# `dfsql`

- Revision: the standalone `count` command is replaced with `len`, so make sure to replace `(count)` and `col "count"` with `len` and `col "len"` respectively.
- the unary `count <col>` command is unaffected.
## Install
```bash
cargo install dfsql
```
## How to run
```bash
dfsql --input your.csv --output a-new.csv
# ...or
dfsql -i your.csv -o a-new.csv
```
## REPL
- `exit`/`quit`: exit the REPL loop.
```bash
exit
```
- `undo`: undo the previous successful operation.
```bash
undo
```
- `reset`: reset all the changes and go back to the original data frame.
```bash
reset
```
- `schema`: show column names and types of the data frame.
```bash
schema
```
- `save`: save the current data frame to a file.
```bash
save a-new.csv
```
## Statements
- `select`
```py
select <expr>*
```
```sql
select last_name first_name
```
- Select columns "last_name" and "first_name" and collect them into a data frame.
- Group by
```py
group (<col> | <var>)* agg <expr>*
```
```sql
group first_name agg (count)
```
- Group the data frame by column "first_name" and then aggregate each group with the count of the members.
- `filter`
```py
filter <expr>
```
```sql
filter first_name = "John"
```
- `limit`
```py
limit <int>
```
```sql
limit 5
```
- `reverse`
```sql
reverse
```
- `sort`
```py
sort ((asc | desc | ()) <col>)*
```
```sql
sort icpsr_id
```
- `use`
```py
use <var>
```
```py
use other
```
- Switch to the data frame called `other`.
- join
```py
(left | right | inner | full) join <var> on <col> <col>?
```
```py
left join other on id ID
```
- left join the data frame called `other` on my column `id` and its column `ID`
## Expressions
- `col`: reference to a column.
```py
col : (<str> | <var>) -> <expr>
```
```sql
select col first_name
```
- `exclude`: remove columns from the data frame.
```py
exclude : <expr>* -> <expr>
```
```sql
select exclude last_name first_name
```
- literal: literal values like `42`, `"John"`, `1.0`, and `null`.
- binary operations
```sql
select a * b
```
- Calculate the product of columns "a" and "b" and collect the result.
- unary operations
```sql
select -a
```
```sql
select sum a
```
- Sum all values in column "a" and collect the scalar result.
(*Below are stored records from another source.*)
/-- The payload bytes of a frame, from the first missing one to the last: the frame is received with those bytes appended. -/
theorem run_payload (b : Byte) (bs : List Byte) {s : State} {rest : List Event} (midFrame : s.pos ≠ 0#6)
    (left : s.toread.toNat = bs.length + 1) (within : s.pos.toNat + bs.length ≤ 32)
    (script : s.script = (b :: bs).map Event.rx ++ rest) :
    ∃ t, Sys2Proof.core.run (bs.length + 1) s = .next t ∧
      FrameReceived ⟨s.cur.opcode, s.cur.length, s.cur.payload ++ b :: bs⟩ rest s t := by
  induction bs generalizing b s with
  | nil =>
    obtain ⟨t, h, received⟩ := step_last script midFrame (BitVec.eq_of_toNat_eq left) within
    exact ⟨t, run_succ_of_step 0 h, received⟩
  | cons c bs ih =>
    rw [List.length_cons] at left within ⊢
    have notLast : s.toread ≠ 1#5 := by
      intro lastOne
      rw [lastOne] at left
      exact absurd left (by simp)
    obtain ⟨u, h, untouched, uScript, uPos, uRead, uCur⟩ := step_more script midFrame notLast (by omega)
    have nextPos : u.pos.toNat = s.pos.toNat + 1 := by rw [uPos]; bv_omega
    have nextRead : u.toread.toNat = bs.length + 1 := by rw [uRead]; bv_omega
    have uMid : u.pos ≠ 0#6 := by
      intro zero
      rw [zero] at nextPos
      exact absurd nextPos (by simp)
    obtain ⟨t, ran, received⟩ := ih c uMid nextRead (by omega) uScript
    rw [uCur, List.append_assoc] at received
    exact ⟨t, (run_succ_of_step _ h).trans ran, received.of_step untouched⟩

/-- A frame that is one byte on the wire, as a step of the machine (41_framing.md R132, 42_status_control.md R166). -/
theorem step_atOnce {f : Frame} {b : Byte} {s : State} {rest : List Event} (queueable : QueueableFrame f)
    (sent : wireBytes f = [b]) (between : s.pos = 0#6) (script : s.script = .rx b :: rest) :
    ∃ t, step s = .next t ∧ FrameReceived f rest s t := by
  have taken : Takes (begun (.rx b) rest s) (.rx b) _ := .rx (.atOnce f between queueable sent)
  exact ⟨_, step_of_takes script taken,
    frameReceived_of_completion rfl (taken.silent (outputsOf_rx_of_sent queueable sent s)) rfl rfl rfl⟩

/-- The command byte of a frame that waits for its payload, as a step of the machine (41_framing.md R132). -/
theorem step_start {op : Opcode} {len : Len} {s : State} {rest : List Event} (framed : isFramed op = true)
    (waits : len ≠ 0#5) (between : s.pos = 0#6) (script : s.script = .rx (packFields op len) :: rest) :
    ∃ u, step s = .next u ∧ QueueUntouched s u ∧ u.script = rest ∧ u.pos = 1#6 ∧ u.toread = len ∧
      u.cur = ⟨op, len, []⟩ := by
  have opEq := opcodeOf_packFields op len
  have lenEq := lenField_packFields op len
  have framedByte : isFramed (opcodeOf (packFields op len)) = true := by rw [opEq]; exact framed
  have taken : Takes (begun (.rx (packFields op len)) rest s) (.rx (packFields op len)) _ :=
    .rx (.start between framedByte (by rw [lenEq]; exact waits))
  refine ⟨_, step_of_takes script taken, ⟨taken.silent (outputsOf_rx_of_isFramed framedByte s), rfl, rfl, rfl⟩, rfl, rfl,
    lenEq, ?_⟩
  rw [recordBusy_cur, opEq, lenEq]
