-- ==== Sys2Proof/Machine/Operands.lean ====
section
/-! DEFINITION. The operand forms: the fields of the write data D that each register takes (R81, R83, R85, R88), and
the narrowing `trunc_N` of R8. -/

namespace Sys2Proof.Machine

/-- `trunc_N(v)`: the value modulo 2^N, for a width of at most 16 (R8). -/
def truncTo (width value : Nat) : Word := BitVec.ofNat 16 (value % 2 ^ width)

/-- CTRL.ARM of a write, D[0] (R83). -/
def armBit (d : Word) : Bool := d.getLsbD 0

/-- CTRL.CONFIGURE of a write, D[1] (R83). -/
def configureBit (d : Word) : Bool := d.getLsbD 1

/-- EXPCMD.ADDR of a write, D[15:8], which becomes frame byte 1 (R68, R88). -/
def addrByte (d : Word) : Byte := d.extractLsb' 8 8

/-- EXPCMD.DATA of a write, D[7:0], which becomes frame byte 2 (R68, R88). -/
def dataByte (d : Word) : Byte := d.extractLsb' 0 8

/-- RELOAD takes D[W_TMR-1:0] and ignores the rest (R81, R85). -/
def reloadValue (p : Params) (d : Word) : Word := truncTo p.wTmr d.toNat

/-- The sample of ADC_DONE(v): the low W_S bits of v (R205). -/
def sampleValue (p : Params) (v : Word) : Word := truncTo p.wS v.toNat

/-- The value latched for a filter result y: its low W_OUT bits (R208). -/
def latchValue (p : Params) (y : Nat) : Word := truncTo p.wOut y

end Sys2Proof.Machine
end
- `alias`: assign a name to a column.
```py
alias : (<col> | <var>) <expr> -> <expr>
```
```sql
select alias product a * b
```
- Assign the name "product" to the product and collect the new column.
- conditional
```py
<conditional> : if <expr> then <expr> (if <expr> then <expr>)* otherwise <expr> -> <expr>
```
```sql
select if class = 0 then "A" if class = 1 then "B" else null
```
- `cast`: cast a column to either type `str`, `int`, or `float`.
```py
cast : <type> <expr> -> <expr>
```
```sql
select cast str id
```
- Cast the column "id" to type `str` and collect the result.